Margaritas’ growth plan includes opening two corporate-owned stores per year, and Marin says deals with at least two other franchisees are in the works.
The company also opened a fast-casual eatery, Tacomano Mexican Street Food, in Durham, near the University of New Hampshire. Like its full-service sister concept, Tacomano’s food is made from scratch in-house.
While most of the focus is on running the business aspects of Margaritas, the trips to Mexico are still important for finding new menu possibilities.
“We try to fit these ideas with the execution,” Marin explains. “We try to balance [new ideas] with what the guest wants. A lot of items don’t make it to the menu; they may be popular in Texas or California, but not in the Northeast at this point in time.”
New menu items are typically tested at two restaurants with different demographics: one in the company’s coastal hometown of Portsmouth, population 21,000, and the second in an urban area just outside of Boston, which has a substantial Hispanic and Latino population.
The company president says another reason for the brand’s success is that it focuses on all of its stakeholders—guests, employees, community, and shareholders. A number of the chain’s restaurant managers began as hourly staffers.
“We try to create a culture where our guests and employees can have fun and enjoy the time when they’re here,” he says. “We want the staff to work in an environment where we care about them and their development. We want them to be experts in what they do.”
Each restaurant works to build connections within its community, allowing charities to host parties at the restaurant and donating 15 percent of the event’s receipts, and involving local schools when Margaritas hosts Mexican artists.

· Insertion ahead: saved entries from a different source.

/-- TEND works on the rows, writes its results, and answers. -/
theorem TendMay.goes {x : List Byte} {a p q : Nat} (h : TendMay d r x a p q) : ∃ e id, TendReady r d e ∧
    d.opTend r = ((e.tendRows r p q (d.rdB a 64)).results r a).opGd r id 0 ∧ OwnBank e p r a 64 := by
  obtain ⟨e, id, hready, hgo⟩ := opTend_reads h.desc h.own h.clean h.addr h.names.2.2
  refine ⟨e, id, hready, hgo.trans (tendGo_goes hready h.own.region h.own.part h.names h.done h.mute h.window), ?_⟩
  have hbank := hready.slot (a := CMN_OWN r ((a - cmnBase r) / 0x40000)) (by unfold CMN_OWN slotBase; omega) (by
    have := h.own.bank_lt (by decide)
    unfold CMN_OWN CMN_ECCCORR
    omega) (by
    have := h.own.bank_lt (by decide)
    unfold CMN_OWN SEQ_STAT slotBase
    omega)
  obtain ⟨hr, hp, hb, hl, hu, hown, hdone, hbridge⟩ := h.own
  refine ⟨hr, (hready.regPart hr).trans hp, hb, hl, hu, ?_, (flag_congr 31 hbank).trans hdone,
    (flag_congr 4 (hready.rg _ ?_)).trans hbridge⟩
  · unfold Dev.ownsBank Dev.bankOwner at *
    simp only [fld_congr _ _ hbank]
    exact hown
  · unfold TendSeen OBS_TSTAT OBS_TFIFO OBS_TDROP CMN_ECCCORR SEQ_STAT FLT_STAT slotBase
    omega

theorem tend_runs (s : State) {x : List Byte} {a p q : Nat} (h : TendMay s.dev r x a p q) (hpc : s.dev.seqPc r + 1 < 4096) :
    Runs (.tend r) s (fun e => WentTo s.dev e r (s.dev.seqPc r + 1) ∧ e.greg r (dGd x) = 0 ∧
      (∀ k, k < 16 → k ≠ dGd x → e.greg r k = s.dev.greg r k)) := by
  obtain ⟨e, id, hready, hgo, hown⟩ := h.goes
  have hrows := tended_tendRows h.own.region p q (s.dev.rdB a 64) hready.clean
  obtain ⟨hresults, -⟩ := results_writes (hown.tended (by decide) hrows) hrows.clean
  have hall := hrows.trans hresults
  have hgreg : ∀ k, k < 16 → ((e.tendRows r p q (s.dev.rdB a 64)).results r a).greg r k = s.dev.greg r k := fun k hk =>
    (hall.greg hk).trans (hready.greg k hk)
  obtain ⟨hwent, hgd, hothers, -⟩ := opGd_runs (hready.stands.trans (hall.stands r)) hgreg hpc id 0
  rw [h.desc.2.2.1] at hgd hothers
  rw [runs_iff (exec_tend r s), hgo]
  exact ⟨hwent, hgd, hothers⟩

/-! ### The memory a TEND leaves that works on nothing -/

/-- Bytes that read the same. -/
theorem rdB_reads {a n : Nat} (h : ∀ b, a ≤ b → b < a + n → e.mem.read b = d.mem.read b) : e.rdB a n = d.rdB a n := by
  rw [rdB_eq_map, rdB_eq_map]
  exact List.map_congr_left fun i hi => h (a + i) (by omega) (by have := List.mem_range.1 hi; omega)

theorem leAt_rdB (d : Dev) {a m j n : Nat} (h : j + n ≤ m) : leAt (d.rdB a m) j n = d.rdN (a + j) n := by
  obtain ⟨k, rfl⟩ := Nat.exists_eq_add_of_le h
  have hlen : (d.rdB a j).length = j := length_rdB d j a
  rw [Nat.add_assoc, rdB_add, leAt_append_right (Nat.le_of_eq hlen), hlen, Nat.sub_self, rdB_add,
    leAt_append_left (by rw [length_rdB]; omega)]
  unfold leAt Dev.rdN
  rw [List.drop_zero, List.take_of_length_le (Nat.le_of_eq (length_rdB d n _))]

/-- Bytes written over themselves change nothing. -/
theorem memWr_rdB_read (d : Dev) (a n b : Nat) : (memWr d.mem a (d.rdB a n)).read b = d.mem.read b := by
  rw [memWr_read, length_rdB]
  split
  · rw [rdB_eq_map, List.getD_eq_getElem _ _ (by rw [List.length_map, List.length_range]; omega), List.getElem_map, List.getElem_range,
      Nat.add_sub_cancel' (by omega)]
  · rfl

/-- CURSOR as it was, and counts of zero. -/
theorem results_read {m : Memory} {a b : Nat} (hm : m = memWr (memWr d.mem (a + 22) (leBytes 2 (leAt (d.rdB a 64) 22 2))) (a + 40)
    (leBytes 4 0 ++ leBytes 4 0 ++ leBytes 4 0)) : m.read b = if a + 40 ≤ b ∧ b < a + 52 then 0#8 else d.mem.read b := by
  have hcursor : leBytes 2 (leAt (d.rdB a 64) 22 2) = d.rdB (a + 22) 2 := by
    have hself := leBytes_leNat (d.rdB (a + 22) 2)
    rw [length_rdB] at hself
    rw [leAt_rdB d (by decide)]
    exact hself
  have hzero : leBytes 4 0 ++ leBytes 4 0 ++ leBytes 4 0 = List.replicate 12 0#8 := by decide
  rw [hm, hcursor, hzero, memWr_read, memWr_rdB_read, List.length_replicate]
  split
  · rw [List.getD_eq_getElem _ _ (by rw [List.length_replicate]; omega), List.getElem_replicate]
  · rfl

theorem rdN_zero {n : Nat} : ∀ {a : Nat}, (∀ b, a ≤ b → b < a + n → d.mem.read b = 0#8) → d.rdN a n = 0 := by
  unfold Dev.rdN
  induction n with
  | zero => exact fun _ => rfl
  | succ n ih =>
    intro a h
    show (d.mem.read a).toNat + 256 * leNat (d.rdB (a + 1) n) = 0
    rw [h a (Nat.le_refl a) (by omega), ih fun b hlo hhi => h b (by omega) (by omega)]
    rfl

theorem tend_none_runs (s : State) {x : List Byte} {a p q : Nat} (h : TendMay s.dev r x a p q) (hpc : s.dev.seqPc r + 1 < 4096)
    (hprune : tdPrune (s.dev.rdB a 64) = false) (hgrow : tdGrow (s.dev.rdB a 64) = false) :
    Runs (.tend r) s (fun e => WentTo s.dev e r (s.dev.seqPc r + 1) ∧ e.greg r (dGd x) = 0 ∧ e.rdN (a + 40) 4 = 0 ∧
      e.rdN (a + 44) 4 = 0 ∧ e.rdN (a + 48) 4 = 0 ∧ e.rdN (a + 22) 2 = leAt (s.dev.rdB a 64) 22 2 ∧
      MemKeeps s.dev e (fun b => (a + 40 ≤ b ∧ b < a + 52))) := by
  obtain ⟨e, id, hready, hgo, hown⟩ := h.goes
  rw [tendRows_none p q hprune hgrow] at hgo
  obtain ⟨hresults, hmem⟩ := results_writes
    (t := { d := e, pruned := 0, grown := 0, failed := 0, cursor := leAt (s.dev.rdB a 64) 22 2 }) hown hready.clean
  generalize ({ d := e, pruned := 0, grown := 0, failed := 0, cursor := leAt (s.dev.rdB a 64) 22 2 } : Tending).results r a = f at *
  obtain ⟨hwent, hgd, -, hkept⟩ := opGd_runs (hready.stands.trans (hresults.stands r))
    (fun k hk => (hresults.greg hk).trans (hready.greg k hk)) hpc id 0
  rw [h.desc.2.2.1] at hgd
  have hreads : ∀ b, (f.opGd r id 0).finish.mem.read b = if a + 40 ≤ b ∧ b < a + 52 then 0#8 else s.dev.mem.read b := fun b =>
    results_read (hkept.trans (hready.mem ▸ hmem))
  have hzero : ∀ o, 40 ≤ o → o + 4 ≤ 52 → (f.opGd r id 0).finish.rdN (a + o) 4 = 0 := fun o hlo hhi => rdN_zero fun b hb hb' => by
    rw [hreads, if_pos (by omega)]
  rw [runs_iff (exec_tend r s), hgo]
  refine ⟨hwent, hgd, hzero 40 (by decide) (by decide), hzero 44 (by decide) (by decide), hzero 48 (by decide) (by decide),
    ?_, fun b hb => ?_⟩
  · rw [leAt_rdB s.dev (by decide)]
    exact congrArg leNat (rdB_reads fun b _ _ => by rw [hreads, if_neg (by omega)])
  · rw [hreads, if_neg hb]

end Sys2Proof.Machine
end

section
/-! The obligation about the Season's descriptors (R326, R336 to R339, R349, R402, R421, R422). -/

namespace Sys2Proof.Machine

open Sys2Proof

/-- The claims' hypotheses about a TEND. -/
theorem tendMay_of {d : Dev} {r : Nat} {x : List Byte} {g p q : Nat} {b : List Byte} (h : AtDesc d r 19 x) (hecc : d.ecc = [])
    (hblock : OwnCommons d r (d.greg r (dGs x)) g 64 ∧ b = d.rdB g 64)
    (hcore : d.regPart r = some p ∧ NamesCore d p (tdCore b) q ∧ q < 256)
    (hwindow : d.flag (HRV_STAT q) 2 = true ∧ d.muteBeat q p = false ∧
      d.fld (HRV_SCOUNT q) 0 16 < min (d.fld (HRV_HWIN q) 0 16) (d.fld (HRV_SEASON q) 0 16)) : TendMay d r x g p q := by
  obtain ⟨⟨haddr, hbase, hlimit, hunit, hbank, hpend, -, hbridge⟩, rfl⟩ := hblock
  obtain ⟨hpart, hnames, -⟩ := hcore
  obtain ⟨hdone, hmute, hopen⟩ := hwindow
  exact ⟨h, .of_nil hecc, ⟨h.1, hpart, hbase, hlimit, hunit, hbank, hpend, hbridge⟩, haddr, hnames, hdone, hmute, hopen⟩

/-- Settles O33: each descriptor's form is worked out from its record on, the registers of the S-core apart from what the form does;
for TEND, that all its work on rows and results leaves the S-cores and the owners of the banks as they were. -/
theorem seasonDescriptors : Obligations.SeasonDescriptors := by
  unfold Obligations.SeasonDescriptors
  refine ⟨?_, ?_, ?_, ?_, ?_, ?_, ?_, ?_, ?_, ?_⟩
  · intro s r x g p q b h hpc _ hecc hblock hcore hwindow
    exact tend_runs s (tendMay_of h hecc hblock hcore hwindow) hpc
  · intro s r x g p q b h hpc _ hecc hblock hcore hwindow ⟨hprune, hgrow⟩
    have hmay := tendMay_of h hecc hblock hcore hwindow
    obtain ⟨-, rfl⟩ := hblock
    exact tend_none_runs s hmay hpc hprune hgrow
  · exact fun s r x c rest h hpc hended hcores => hstep_end_runs s h hpc hended hcores
  · exact fun s r x h hended => hstep_wait_runs s h hended
  · exact fun s r c rest _ ⟨hwaits, hended, hpc⟩ hcores => hstepResume_runs s hwaits hended hpc hcores
  · exact fun s r x p h hpart ⟨hon, hmuted⟩ ⟨hcopy, hflags⟩ => ckpt_runs s h hpart hon hmuted hcopy hflags
  · exact fun s r x h hpc hok => modset_runs s h hpc hok
  · exact fun s r x b h hpc ⟨hb, hport, hcode⟩ hown => own_take_runs s h hpc hb hport hcode hown
  · exact fun s r x b h hpc ⟨hb, hport⟩ hown => own_refused_runs s h hpc hb hport hown
  · exact fun s r x h hpc => signal_runs s h hpc

end Sys2Proof.Machine
end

“Every time we bring in an artist, we take them to the local schools, where they will make some piece of art, like a mask or clay figurine, and leave it with the school,” Marin explains. “It’s great to see this art created right in front of you.”
Some schools also have field trips to Margaritas to view the artwork. “I was in a meeting at one of our restaurants and a couple of kids were walking around, pointing out the artwork to their mom,” he says. “They were probably kids who came in and did tours, so they were explaining what the art was. It’s exciting to have that kind of cultural impact in the community.”